**Problem description:** From the first line through the one containing "n == 239 || n", restate the listing word for word, and give no other lines.

══════════

-- ==== Sys2Proof/Machine/Registers.lean ====
section
/-!
DEFINITION. The register fields of BAR0, written from the register tables of spec/ (one definition per field, named as
the spec names it). A field is where it stands (the number of its lowest bit, counted from BAR0 offset 0), its width and
its value after device reset (R8). The register file of the machine is one table keyed by that bit number.
-/

namespace Sys2Proof.Machine

/-- A register field: `addr` is 8 times its register's BAR0 offset plus its lowest bit, `width` its bits, `reset` its
value after device reset (R8; a log entry where the Reset column gives no number). -/
structure Fld where
  addr : Nat
  width : Nat
  reset : Nat
  deriving DecidableEq, Repr

/-- Whether event source `n` is a fault, Table 18-1 (R410). -/
def isFaultSource (n : Nat) : Bool :=
  n == 1 || n == 16 || n == 22 || n == 24 || (48 ≤ n && n ≤ 55) || n == 60 ||
  (72 ≤ n && n ≤ 111 && ((n - 72) % 5 == 0 || (n - 72) % 5 == 1)) ||
  n == 112 || n == 113 || n == 117 || n == 123 || n == 124 ||
  (136 ≤ n && n ≤ 183 && ((n - 136) % 4 == 1 || (n - 136) % 4 == 3)) ||
  (184 ≤ n && n ≤ 199) || n == 219 || n == 220 || (224 ≤ n && n ≤ 229) ||
  n == 239 || n == 241 || n == 248 || n == 250

/-- 1 for a fault source, 0 for a notice or reserved one: the value R414 gives ROUTE.ALERT and ROUTE.LOG of a source
whose fields the image does not set. -/
def evtFaultBit (n : Nat) : Nat := if isFaultSource n then 1 else 0

/-- EVT.CLASS[i]: bit `j` is 1 when source `32 i + j` is a fault (Table 18-1). -/
def evtClassWord (i : Nat) : Nat :=
  ((List.range 32).map fun j => evtFaultBit (32 * i + j) * 2 ^ j).sum

/-- EVT.MASK[i] where the image sets nothing: 1 for a notice and 0 for a fault (R414). -/
def evtMaskReset (i : Nat) : Nat := 2 ^ 32 - 1 - evtClassWord i

/-- Dword `i` of the unit's serial number, byte 0 in bits 7:0 (R9, SEC.SERIAL). -/
def serialDword (i : Nat) : Nat :=
  ((List.range 4).map fun j => (Config.serial.getD (4 * i + j) 0).toNat * 2 ^ (8 * j)).sum

/-! ### TIME block -/

/-- TIME.CFG bits 1:0, RO, reset 0b00: From the image: 0b00 crystal only, 0b01 REFCLK 10 MHz, 0b10 REFCLK 100 MHz; an image giving 0b11 is refused at LOAD (R30) -/
def TIME.CFG.REF_MODE : Fld := ⟨8 * (0x10000) + 0, 2, 0⟩

/-- TIME.CFG bits 2:2, RO, reset 0: 1: EPOCH_IN in use -/
def TIME.CFG.EPOCH_EN : Fld := ⟨8 * (0x10000) + 2, 1, 0⟩

/-- TIME.CFG bits 3:3, RO, reset 0: 0 REPORT, 1 REALIGN -/
def TIME.CFG.SLIP_POLICY : Fld := ⟨8 * (0x10000) + 3, 1, 0⟩

/-- TIME.STATUS bits 1:0, RO, reset 0b00: 0 CRYSTAL, 1 LOCKED, 2 HOLDOVER, 3 ACQUIRING -/
def TIME.STATUS.SOURCE : Fld := ⟨8 * (0x10004) + 0, 2, 0⟩

/-- TIME.STATUS bits 2:2, RO, reset 0: Sampling PLL locked -/
def TIME.STATUS.SPLL_LOCK : Fld := ⟨8 * (0x10004) + 2, 1, 0⟩

/-- TIME.STATUS bits 3:3, RO, reset 0: PHASE_HIT interval active -/
def TIME.STATUS.PHASE_HIT : Fld := ⟨8 * (0x10004) + 3, 1, 0⟩

/-- TIME.STATUS bits 4:4, RO, reset 0: HOLDOVER interval active -/
def TIME.STATUS.HOLDOVER : Fld := ⟨8 * (0x10004) + 4, 1, 0⟩

/-- TIME.STATUS bits 5:5, RO, reset 0: An epoch load has applied and the last pulse was on time -/
def TIME.STATUS.EPOCH_ALIGNED : Fld := ⟨8 * (0x10004) + 5, 1, 0⟩

/-- TIME.CMD bits 0:0, W1S, reset 0: Captures the timestamp of the current fabric cycle into the SNAP registers; reads 1 until done -/
def TIME.CMD.SNAP : Fld := ⟨8 * (0x10008) + 0, 1, 0⟩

══════════

**Exercise output:**
-- ==== Sys2Proof/Machine/Registers.lean ====
section
/-!
DEFINITION. The register fields of BAR0, written from the register tables of spec/ (one definition per field, named as
the spec names it). A field is where it stands (the number of its lowest bit, counted from BAR0 offset 0), its width and
its value after device reset (R8). The register file of the machine is one table keyed by that bit number.
-/

namespace Sys2Proof.Machine

/-- A register field: `addr` is 8 times its register's BAR0 offset plus its lowest bit, `width` its bits, `reset` its
value after device reset (R8; a log entry where the Reset column gives no number). -/
structure Fld where
  addr : Nat
  width : Nat
  reset : Nat
  deriving DecidableEq, Repr

/-- Whether event source `n` is a fault, Table 18-1 (R410). -/
def isFaultSource (n : Nat) : Bool :=
  n == 1 || n == 16 || n == 22 || n == 24 || (48 ≤ n && n ≤ 55) || n == 60 ||
  (72 ≤ n && n ≤ 111 && ((n - 72) % 5 == 0 || (n - 72) % 5 == 1)) ||
  n == 112 || n == 113 || n == 117 || n == 123 || n == 124 ||
  (136 ≤ n && n ≤ 183 && ((n - 136) % 4 == 1 || (n - 136) % 4 == 3)) ||
  (184 ≤ n && n ≤ 199) || n == 219 || n == 220 || (224 ≤ n && n ≤ 229) ||
  n == 239 || n == 241 || n == 248 || n == 250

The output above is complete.